Pre-register O4 and O12 as primary hypotheses before collecting data on a second SysML v2 corpus. Design task sets for 80% power: 20+ explanation tasks, 20+ discovery tasks. This converts the post-hoc designation into genuine pre-registration.

Completed since initial publication: N=10 replication of O4 (effect strengthened to d=1.01), continuous scoring validation (binarization does not distort key findings), and schema ablation (identified sysml_inspect as the cause of the graph tool penalty via selection confusion).
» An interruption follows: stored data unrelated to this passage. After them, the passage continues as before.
-- ==== Sys2Proof/Machine/Trace.lean ====
section
/-! DEFINITION. Counters of time, trace records, sync records and trace lanes (R39, R489 to R492, R510). -/

namespace Sys2Proof.Machine

/-! Time (R39; log entry 11) -/

/-- `n` cycles of the housekeeping clocks, which no loss of lock stops (R37): HUB's counter, and the counter of each die that is
up and not in half-mast (R474). -/
def State.pass (s : State) (n : Nat) : State :=
  if s.struck || !s.perstOut then s
  else { s with hubCount := wrap 64 (s.hubCount + n)
                dies := tmap (fun _ x => if x.up && !s.halfMast then { x with count := wrap 64 (x.count + n) } else x) s.dies }

/-- What the module does when no command waits: one housekeeping cycle. -/
def State.idle (s : State) : State := s.pass 1

/-! Records (R490) -/

/-- The 32 words of a core record; zero for an unbacked core. -/
def State.coreRecord (s : State) (c : Nat) : List Word :=
  match s.phys c with
  | none => []
  | some p =>
    let x := s.core c
    let h := s.hal p
    let d := s.die (c / 256)
    [BitVec.ofNat 64 (tget h.grants 0), BitVec.ofNat 64 (tget h.grants 1), BitVec.ofNat 64 (tget h.grants 2), BitVec.ofNat 64 (tget h.grants 3),
      h.starveReg, h.err.count, h.mergeReg, (s.nbu p).countReg, BitVec.ofNat 64 x.stat.rows, BitVec.ofNat 64 x.stat.prefetches,
      BitVec.ofNat 64 x.stat.discarded, BitVec.ofNat 64 x.stat.failed, BitVec.ofNat 64 x.stat.nanSrc, BitVec.ofNat 64 x.stat.msgUnits,
      BitVec.ofNat 64 x.stat.nackRet, BitVec.ofNat 64 d.count,
      packFields [(48, d.lockSeq), (40, x.ctx), (16, x.epoch), (0, x.run)]] ++ List.replicate 11 0 ++
      (List.range 4).map fun i => BitVec.ofNat 64 (ofLe (s.scratchRead c (0xFFFE0 + 8 * i) 8))

/-- The record of a cluster: CLU_MSG_, CLU_CONTEXT, CLU_CORE_MHZ and CC_ registers in offset order, then the die's count. -/
def State.clusterRecord (s : State) (h : Nat) : List Word :=
  let x := s.clu h
  [x.dropReg, x.dropLast, s.cluContext h, x.mhzReg] ++ ([0x00, 0x08, 0x10, 0x18, 0x20] : List Nat).map (s.cache h).reg ++
    [BitVec.ofNat 64 (s.die (h / 4)).count]

/-- Bytes of a record of `n` words. -/
def wordsBytes (n : Nat) (l : List Word) : Bytes := (List.range n).flatMap fun i => leBytes 8 (l.getD i 0).toNat

/-- A counter record on its lane (R491): one that a lost pair keeps from HUB is not sent within its 1 ms, and counts as skipped. -/
def State.counterFrame (s : State) (typ die index : Nat) (payload : Bytes) : State :=
  if s.bothWays 5 die then s.traceFrame typ die index payload
  else if s.lanesRun then { s with trc := { s.trc with skipped := wrap 32 (s.trc.skipped + 1) } } else s

def execTraceRecordWrite (d : Nat) (s : State) : Host.Outcome State Fault Refusal :=
  unit (decide (d < 5))
    (if !s.dieRuns d then s
     else
      let cs := (List.range 256).map (256 * d + ·)
      let hs := (List.range 4).map (4 * d + ·)
      let s : State := { s with trc := { s.trc with cores := cs.foldl (fun t c => tput t c (s.coreRecord c)) s.trc.cores
                                                    clus := hs.foldl (fun t h => tput t h (s.clusterRecord h)) s.trc.clus } }
      let s := cs.foldl (fun s c => s.counterFrame 3 d c (wordsBytes 32 (tget s.trc.cores c))) s
      hs.foldl (fun s h => s.counterFrame 4 d h (wordsBytes 10 (tget s.trc.clus h))) s)

/-! Sync records (R492) -/

/-- HUB asks a die for its count; `transit` cycles pass until the reply arrives. -/
def execSyncRequest (d transit : Nat) (s : State) : Host.Outcome State Fault Refusal :=
  unit (decide (d < 5))
    (if !s.dieRuns d || !s.bothWays 5 d then s
     else
      let (v, s) := s.free
      let x := s.die d
      let r : Sync := { t1 := s.hubCount, t2 := wrap 64 (s.hubCount + transit), d := wrap 64 (x.count + v % (transit + 1)), lockSeq := x.lockSeq, valid := true }
      let s := s.pass transit
      ({ s with trc := { s.trc with sync := tput s.trc.sync d r } } : State).traceFrame 2 d d (wordsBytes 4 r.words))

/-- R510: a lane with nothing to send; INDEX names the lane here. -/
def execTraceIdle (lane : Nat) (s : State) : Host.Outcome State Fault Refusal :=
  unit (decide (lane < 4)) (s.traceFrame 5 5 lane [])

end Sys2Proof.Machine
end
Remaining: second corpus for confirmatory replication.

Community artifact

The benchmark harness, task definitions, ground truth, and scoring code are available as a community artifact for future comparison. The goal is for sysml-bench to serve the MBSE AI community the way SWE-bench serves software engineering: a shared, reproducible evaluation surface.